Message-ID: <MWHPR01MB27011E623C2D8F599DB2E808CDBE0@MWHPR01MB2701.prod.exchangelabs.com>
Date: 2016-11-17T00:00:11Z
From: Dario Strbenac
Subject: [Bioc-devel] vmatchPattern Returns Out of Bounds Indices
Hello,
If using vmatchPattern to find a sequence in another sequence, the resulting end index can be beyond the length of the subject XStringSet. For example:
forwardPrimer <- "TCTTGTGGAAAGGACGAAACACCG"
> range(width(reads))
[1] 75 75
primerEnds <- vmatchPattern(forwardPrimer, reads, max.mismatch = 1)
> range(unlist(endIndex(primerEnds))
[1] 23 76
This causes problems if using extractAt to obtain the sequences within each read.

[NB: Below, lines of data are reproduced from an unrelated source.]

/-- R78: the transmit path. An accepted STAGE leads to TX_STAGED and a refused one changes nothing; a flush
step leads from TX_STAGED to TX_ECHO when idle and changes nothing otherwise; in TX_ECHO a POLL that
removes a byte counts it down to TX_IDLE. -/
def Obligations.TransmitPathTransitions : Prop :=
  ∀ s : State, Consistent s →
    (∀ src dst data, data.length + 4 ≤ s.cfg.txCap →
      ∃ t, exec (.stage src dst data) s = .next t ∧ txPhase t = .staged ∧ t.echoRem = s.echoRem) ∧
    (∀ src dst data, s.cfg.txCap < data.length + 4 →
      ∃ t, exec (.stage src dst data) s = .next t ∧ txPhase t = txPhase s) ∧
    (∃ t, exec .tryflush s = .next t ∧
      (txPhase s = .staged → s.cfg.tIdle ≤ elapsed s.cfg s.now s.rxTs →
        txPhase t = .echo ∧ t.echoRem = s.txLen) ∧
      (txPhase s = .staged → elapsed s.cfg s.now s.rxTs < s.cfg.tIdle → t = respond 0 0 s) ∧
      (txPhase s ≠ .staged → t = respond 0 0 s)) ∧
    (txPhase s = .echo → s.qRx ≠ [] →
      ∃ t, exec .poll s = .next t ∧ t.echoRem + 1 = s.echoRem ∧
        txPhase t = if s.echoRem = 1 then .idle else .echo)

/-! ### The two ends together -/

/-- R59: what one core stages and flushes, another core (or the same) with an empty receive buffer receives
as a message whose fields are exactly the inputs, for every source, destination and payload of 1 to
`TXCAP - 4` bytes, whenever the bytes arrive with every gap below `T_GAP` and whenever the message is taken. -/
def Obligations.StagedFrameRoundTrips : Prop :=
  ∀ (s r : State) (src dst : Byte) (data : List Byte), Consistent s → Consistent r → 1 ≤ data.length →
    data.length + 4 ≤ s.cfg.txCap → s.cfg.tIdle ≤ elapsed s.cfg s.now s.rxTs → r.rxLen = 0 →
    ∃ (s1 s2 : State) (wire : List Byte),
      exec (.stage src dst data) s = .next s1 ∧ exec .tryflush s1 = .next s2 ∧
      s2.qTx = s.qTx ++ wire ∧ wire.length = data.length + 4 ∧
      ∀ timed : List (Nat × Byte), timed.map Prod.snd = wire → GapsBelow r.cfg timed →
        ∃ r1, ingestAt timed r = .next r1 ∧ r1.rxPending = true ∧
          ∀ now : Nat, ∃ r2, exec .take (clockTo now r1) = .next r2 ∧ Performed 1 0x40 r2 ∧
            exec .msrc r2 = .next (respond src 0 r2) ∧
            exec .mlen r2 = .next (respond (BitVec.ofNat 8 (data.length + 2)) 0 r2) ∧
            exec .mdst r2 = .next (respond dst 0 r2) ∧
            ∀ k v, data[k]? = some v → exec (.mpay (BitVec.ofNat 8 k)) r2 = .next (respond v 0 r2)
end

For example:
sequences = extractAt(reads, locations)
Error in .normarg_at2(at, x) :
some ranges in 'at' are off-limits with respect to their corresponding sequence
in 'x'
It's rare, but still a problem, nonetheless.
> table(unlist(endIndex(primerLocations)) > 75)
FALSE TRUE
366225 2
This happens with Biostrings 2.42.0.
--------------------------------------
Dario Strbenac
University of Sydney
Camperdown NSW 2050
Australia